GRESIK, KOMPAS.com - Indonesia sempat terlibat konflik dengan Malaysia dan membuat hubungan diplomatik kedua negara terputus pada rentang 1963 hingga 1965.

Dalam masa ini, beberapa tentara ada yang dikirim ke negara bagian musuh untuk melakukan penyusupan, penyamaran, hingga aksi sabotase.

Adalah Kopral Anumerta Harun Said atau yang terkenal dengan nama Harun Thohir, bersama dengan rekannya sesama marinir (TNI AL), Usman Janatin dan Gani bin Arup, mendapat tugas untuk menyusup dan menciptakan kekacauan di negeri seberang.

Baca juga: Kisah Sultan Baabullah, Pahlawan Asal Maluku Utara yang Gigih Mengusir Penjajah dan Ahli Berdiplomasi

Saat itu, Singapura bergabung dengan Malaysia membentuk persekutuan Malaysia.

Harun, Usman dan Gani, kemudian mendapat tugas dan berhasil meledakkan Mac Donald House di Orchid Road yang berada di pusat Kota Singapura pada 10 Maret 1965.

Kekacauan dan kepanikan seperti yang diharapkan pun terjadi.

"Singapura saat itu menjadi bagian dari Malaysia, sehingga menjadi bagian dari sasaran," ujar Kris Adji A W, budayawan yang juga pecinta sejarah dari komunitas Mata Seger kepada Kompas.com, Senin (9/11/2020).

Baca juga: Raden Mattaher, Panglima Perang Jambi yang Jadi Pahlawan Nasional

Tiga hari berselang, usaha pelarian mereka menemui jalan berbeda. Gani berhasil meloloskan diri, sementara Harun dan Usman tertangkap oleh tentara wilayah setempat.

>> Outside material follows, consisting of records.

-- ==== Sys2Proof/Machine/Handles.lean ====
section
/-! DEFINITION. Threads as they are created (R57, R73 to R75), and the home side of handles (R221 to R235). -/

namespace Sys2Proof

/-- The fields of a handle word (R221). -/
def handleDev (h : Word) : BitVec 11 := h.extractLsb' 53 11
def handleTile (h : Word) : Nat := h.toNat / 2 ^ 42 % 2048
def handleSlot (h : Word) : Nat := h.toNat / 2 ^ 30 % 4096
def handleGen (h : Word) : BitVec 14 := h.extractLsb' 16 14
def handleCtx (h : Word) : BitVec 6 := h.extractLsb' 10 6
/-- A null handle stands for a refused invocation, with its cause. -/
def handleNull (h : Word) : Bool := handleSlot h == 4095
def handleCause (h : Word) : BitVec 8 := h.extractLsb' 16 8
def handleWord (dev : BitVec 11) (tile slot : Nat) (gen : BitVec 14) (ctx : BitVec 6) : Word :=
  dev ++ BitVec.ofNat 11 tile ++ BitVec.ofNat 12 slot ++ gen ++ ctx ++ (0 : BitVec 10)

def Payload.none : Payload := ⟨0, 0, 0, 0, false, false, false, false⟩

end Sys2Proof

namespace Sys2Proof.Machine
open Sys2Proof

/-! ### Stream ids (R237) -/

/-- Mix of R237, on 64-bit words. -/
def mix (a b : Nat) : BitVec 48 :=
  let m : Nat := 2 ^ 64
  let h0 := (a % m).xor (b * 0x9E6C63D0876A9A47 % m)
  let h1 := h0.xor (h0 / 2 ^ 31)
  let h2 := h1 * 0xD168AAAD0AB35C1F % m
  let h3 := h2.xor (h2 / 2 ^ 29)
  BitVec.ofNat 48 h3

/-- The sid of the next creation of a thread. -/
def Thread.childSid (t : Thread) : BitVec 48 := mix t.sid.toNat t.spawns

/-! ### Creating a thread -/

/-- A target word: whether it names this device, the device and the tile; none when reserved bits are set (R73). A word that does not say remote and
names a device counts as one with reserved bits set: DESIGN CHOICE (entry 60). -/
def State.target (s : State) (w : Word) : Option (Bool × BitVec 11 × Nat) :=
  let dev : BitVec 11 := w.extractLsb' 11 11
  if w.toNat / 2 ^ 23 ≠ 0 || (!w.getLsbD 22 && dev ≠ 0) then none
  else if !w.getLsbD 22 || dev = s.fabSelf then some (true, s.fabSelf, w.toNat % 2048)
  else some (false, dev, w.toNat % 2048)

/-- The scope that contains a target (R361). -/
def State.scopeTo (s : State) (tile : Nat) (dev : BitVec 11) (target : Nat) : Scope :=
  if dev ≠ s.fabSelf then .dom else if dieOf tile = dieOf target then .die else .dev

/-- The scope of a target word with reserved bits set: its remote bit says whether the target lies on this device (R361). -/
def State.badScope (s : State) (tile : Nat) (w : Word) : Scope :=
  if w.getLsbD 22 then .dom else s.scopeTo tile s.fabSelf (w.toNat % 2048)

/-- The lowest free user slot of a tile (R58). -/
def State.freeSlot (s : State) (tile : Nat) : Option Nat := leastBelow (fun k => (s.thread? tile k).isNone) 0 248

/-- A thread at its creation: registers full, everything else as R57 gives it. -/
def Thread.create (pc : Word) (regs : List Reg) (ctx : BitVec 6) (pri : BitVec 3) (sid : BitVec 48) : Thread :=
  { pc := pc.truncate 48, regs := regs ++ List.replicate (16 - regs.length) Reg.zero, loops := [], rets := [], spill := 0, pri, age := 0,
    ctx, inst := 0, sid, icount := 0, spawns := 0, latch := false, status := .ready, held := [], losses := Losses.none, launch := none,
    crew := 0, handle := none, loopPending := false, owed := none, instr := none, leased := false, pipe := 0, born := 0, fills := (0, []), sampled := none }

/-- A thread takes a slot: the slot's instance count advances (R57). It issues in a later cycle (R75). -/
def State.allocate (s : State) (tile slot : Nat) (t : Thread) : State :=
  let n := Tab.get (0 : BitVec 8) (s.tile tile).insts slot + 1
  (s.tickSerial.setTile tile { s.tile tile with insts := Tab.put (s.tile tile).insts slot n }).setThread tile slot
    { t with inst := n, born := s.serial + 1, pipe := s.cycle + 1 }

def fullReg (v : Word) (p : Bool) : Reg := ⟨v, p, none⟩
def payloadRegs (p : Payload) : List Reg := [fullReg p.g0 p.p0, fullReg p.g1 p.p1, fullReg p.g2 p.p2, fullReg p.g3 p.p3]

/-- CreateLocal of R75: the new thread's slot, or the code of the refusal. -/
def State.createLocal (s : State) (tile : Nat) (ctx : BitVec 6) (pc : Word) (regs : List Reg) (pri : BitVec 3) (sid : BitVec 48)
    (handle : Option Word) : State × Except (BitVec 8) Nat :=
  if !s.tileOn tile || pc.toNat % 4 ≠ 0 then (s, .error Code.badTarget)
  else match s.freeSlot tile with
    | none => (s, .error Code.refused)
    | some slot => (s.allocate tile slot { Thread.create pc regs ctx pri sid with handle }, .ok slot)

/-- The status of a creation: OK with the thread id, or the code (R74). -/
def State.createdStatus (s : State) (tile : Nat) (ctx : BitVec 6) : Except (BitVec 8) Nat → Word
  | .ok slot => s.threadId tile slot ctx (Tab.get (0 : BitVec 8) (s.tile tile).insts slot)
  | .error c => status c

/-! ### Peers and arrivals for a suspended context (R224, R234) -/

/-- The lowest context that accepts a peer id. -/
def State.peerCtx (s : State) (peer : BitVec 17) : Option (BitVec 6) :=
  (leastBelow (fun c => let x := (s.ctx (BitVec.ofNat 6 c)).peer; x.getLsbD 16 && x.toNat % 65536 == peer.toNat % 65536) 0 64).map (BitVec.ofNat 6 ·)

/-- The context in which an arrival acts that its issuer sent from a device and a context. -/
def State.actingCtx (s : State) (dev : BitVec 11) (ctx : BitVec 6) (peer : BitVec 17) : Option (BitVec 6) :=
  if dev = s.fabSelf then some ctx else s.peerCtx peer

/-- The peer rule at the home of a handle. -/
def State.peerOk (s : State) (p : Packet) (home : BitVec 6) : Bool :=
  p.hdr.sdev = s.fabSelf || ((s.ctx home).peer.getLsbD 16 && (s.ctx home).peer.toNat % 65536 == p.peer.toNat % 65536)

/-- A context is dead and no thread runs in it: nothing starts in it any more (R257). An arrival that would start a thread is refused with CTX_DEAD:
DESIGN CHOICE (entry 80). -/
def State.gone (s : State) (ctx : BitVec 6) : Bool := (s.ctx ctx).state.dead && s.tiles.all fun p => p.2.threads.all fun q => q.2.ctx != ctx

/-- Holds an arrival for a suspended context, if fewer than 64 are held, those of its image among them; an arrival that is answered by an
acknowledgement is accepted now. -/
def State.holdArrival (s : State) (ctx : BitVec 6) (p : Packet) (acks : Bool) : Option State :=
  let c := s.ctx ctx
  if c.kept.length + c.arrivals.length < 64 then
    let s1 := if acks then s.accepted p else s.performedO p
    some (s1.setCtx ctx { s1.ctx ctx with arrivals := c.arrivals ++ [{ p with acked := p.acked || acks }] })
  else none

/-! ### Handle resolution tables (R223 to R226) -/

/-- Messages that a tile's own units send: class O, numbered under slot 255. -/
def State.homeSend (s : State) (tile : Nat) (ctx : BitVec 6) (peer : Option (BitVec 17)) (dev : BitVec 11) (target : Nat) (b : Body) : State :=
  let w : Sender := ⟨tile, 256, 255, 0, ctx, 0, 0, 0⟩
  if !s.reach dev then s
  else
    let s1 := match peer with
      | some p => s.setCtx ctx { s.ctx ctx with peer := p }
      | none => s
    let s2 := (s1.post w (s1.header dev target tile ctx 1 b.op) false none none 0 false b).1
    match peer with
    | some _ => s2.setCtx ctx { s2.ctx ctx with peer := (s.ctx ctx).peer }
    | none => s2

Mereka berdua kemudian ditahan di penjara Changi selama kurang lebih tiga tahun, sebelum kemudian dijatuhi hukuman mati.

Pemerintah Indonesia pada saat itu sebenarnya sudah mengajukan banding dan upaya pengampunan atas hukuman yang harus diterima oleh Harun dan Usman.

Namun, banding tersebut ditolak oleh majelis pengadilan Singapura dan pengadilan internasional di London, Inggris.

"Ada keterangan yang menyebutj bahwa kedua almarhum sempat dibius sebelum menjalani hukuman gantung," tutur Kris, yang juga dikenal sebagai pegiat literasi ini.

Harun Thohir diabadikan menjadi nama sebuah jalan raya di kota Gresik.KOMPAS.COM/HAMZAH ARFAH Harun Thohir diabadikan menjadi nama sebuah jalan raya di kota Gresik.

Eksekusi mati Harun dan Usman dilakukan pada 17 Oktober 1968. Setelah itu jasad keduanya langsung dibawa ke Indonesia untuk dimakamkan.

Rasa haru bercampur bangga mengiringi prosesi pemakaman yang dilakukan secara militer di Taman Makam Pahlawan (TMP) Kalibata. Keduanya lantas ditetapkan sebagai pahlawan nasional.

Kelahiran Bawean Gresik

Harun Thohir lahir di Pulau Bawean yang termasuk dalam Kabupaten Gresik, 14 April 1947.

Di Desa Diponggo yang termasuk dalam Kecamatan Tambak, Gresik, sosok Harun merupakan panutan.

Ini pula yang menjadi sebuah kebanggaan bagi keluarga dan anak turun almarhum Harun.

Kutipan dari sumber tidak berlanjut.